What is it?

Why is it done?

  • A paracentesis is performed to remove excess peritoneal fluid and to diagnose what is causing the excess fluid.

How is it performed?

  • Typically you are positioned supine (on your back) on the stretcher. 
  • The provider uses an ultrasound probe to determine the best spot for needle placement on your abdomen. 
  • The skin around the procedure site is cleaned and a local numbing medicine (anesthetic) is injected into the skin.
  • A catheter is placed through the skin and abdominal wall into the peritoneal cavity.
  • Fluid is removed through the catheter using suction or vacuum assistance. 
  • The needle is removed and the area is bandaged.
  • The fluid may be sent to a laboratory for testing (peritoneal fluid analysis). 

What should I expect?

  • You may be asked to hold certain medications in preparation of your procedure. 
  • You may feel a brief, sharp sting when the numbing medicine (anesthetic) is given.
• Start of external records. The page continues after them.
/-- R80: the segment has the record's kind and codes. -/
def Segment.named (kind : SegKind) (a : Amendment) (s : Segment) : Bool :=
  decide (s.kind = kind) && s.fromCode == a.fromCode && s.toCode == a.toCode

/-- R80: CANCEL on a seat of the store. -/
def Part.cancelSegment (p : Part) (q : Seat) (kind : SegKind) (a : Amendment) : Part × AmendResult :=
  if q.segments.any (Segment.named kind a) then
    (p.amended q.number (q.segments.filter (fun s => !s.named kind a)), .applied)
  else (p, .notFound)

/-- R78: ADD or CANCEL of the store's edition: its kind and seat are checked, then it acts. -/
def Part.judgeOnSeat (p : Part) (act : Part → Seat → SegKind → Amendment → Part × AmendResult) (a : Amendment) :
    Part × AmendResult :=
  match segKindOf a.kind with
  | none => (p, .invalid)
  | some kind =>
    match p.res.seat a.seat with
    | none => (p, .unknownSeat)
    | some q => act p q kind a

/-- R81, R78: CLEAR of the store's edition. -/
def Part.judgeClear (p : Part) (a : Amendment) : Part × AmendResult :=
  match p.res.seat a.seat with
  | none => (p, .unknownSeat)
  | some q => (p.amended q.number [], .applied)

/-- R78: an action that is not named. -/
def Part.judgeInvalid (p : Part) (_ : Amendment) : Part × AmendResult := (p, .invalid)

/-- R76, R77: a hold (none), STALE, or the judgement of a record of the store's edition. -/
def Part.answerAmendment (p : Part) (judge : Part → Amendment → Part × AmendResult) (a : Amendment) :
    Part × Option AmendResult :=
  if p.res.holds a.edition then (p, none)
  else if p.res.stale a.edition then (p, some .stale)
  else ((judge p a).1, some (judge p a).2)

/-- The delivery run replaced. -/
def Part.setRun (p : Part) (r : Option DeliveryRun) : Part := { p with ed := { p.ed with run := r } }

/-- Where the slot at the take index stands in the window. -/
def takeSlot (list take : Nat) : Nat := list + 32 * take

/-- R181 steps 3 and 4 at the edition unit: a hold ends the run; a result waits for its writes, or is owed where RUN
has become 0 (R188). -/
def Part.amendmentAnswered (p : Part) (run : DeliveryRun) (answer : Option AmendResult) : Part :=
  match answer with
  | none => p.setRun none
  | some r =>
    if run.cut || !p.regs.run then (p.setRun none).owe (.amend (takeSlot run.list p.ed.take) r)
    else p.setRun (some { run with stage := .answered r })

/-- R82: AMEND is raised for a result other than APPLIED. -/
def raisesAmend (answer : Option AmendResult) : Bool :=
  match answer with
  | none => false
  | some r => decide (r ≠ .applied)

/-- The engine takes the record handed to it, if its action is this row's. -/
def Part.takeAmendment (p : Part) (isMine : Nat → Bool) (judge : Part → Amendment → Part × AmendResult) : Part :=
  match p.ed.run with
  | none => p
  | some run =>
    match run.stage with
    | .handed a =>
      if isMine a.action then
        let answer := p.answerAmendment judge a
        (answer.1.raiseIf (raisesAmend answer.2) .amend).amendmentAnswered run answer.2
      else p
    | .reading => p
    | .answered _ => p

/-! ### Meanings -/

/-- RESERVATION_JOURNEY_EVENT (R69). -/
def execReservationJourneyEvent (s : State) : Answer := s.onPart (·.reservationJourney)

/-- SEAT_MAP_LOAD (R62). -/
def execSeatMapLoad (s : State) : Answer := s.onPart (·.seatMapLoad)

/-- RESERVATION_LOAD_START (R65). -/
def execReservationLoadStart (s : State) : Answer := s.onPart (·.seatLoadTold)

/-- RESERVATION_LOAD_COMPLETE (R66). -/
def execReservationLoadComplete (bus : Bus) (s : State) : Answer := s.onPart (·.completeSeatLoad bus)

/-- RESERVATION_OWED_LOAD (R67). -/
def execReservationOwedLoad (s : State) : Answer := s.onPart (·.reservationBoundary)

/-- ADD (R79). -/
def execAdd (s : State) : Answer := s.onPart (·.takeAmendment (· == 1) (·.judgeOnSeat Part.addSegment))

/-- CANCEL (R80). -/
def execCancel (s : State) : Answer := s.onPart (·.takeAmendment (· == 2) (·.judgeOnSeat Part.cancelSegment))

/-- CLEAR (R81). -/
def execClear (s : State) : Answer := s.onPart (·.takeAmendment (· == 3) Part.judgeClear)

/-- AMEND_INVALID_ACTION (R78). -/
def execAmendInvalidAction (s : State) : Answer :=
  s.onPart (·.takeAmendment (fun n => n != 1 && n != 2 && n != 3) Part.judgeInvalid)

end Sys2Proof.Machine
end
When the paracentesis catheter is put into your belly, you may feel a temporary sharp pain or pressure. You may feel dizzy or lightheaded if a large amount of fluid is taken out. Tell your provider if you do not feel well during the test. 

What is my recovery time?

  • Typically any symptoms you experience during or after your procedure should dissipate in 1-2 hours. 
  • Avoid strenuous activity for 48 hours. 
  • The bandage may be removed in 24 hours. Some fluid leakage from the site may be experienced, if the drainage becomes cloudy or the site becomes reddened; notify your provider. 
  • If you develop increased abdominal pain post procedure, seek immediate medical attention. 

Possible Risks/Complications:

  • Although generally considered a low-risk intervention, complications of paracentesis include infection, bleeding, pain, or injury to adjacent structures.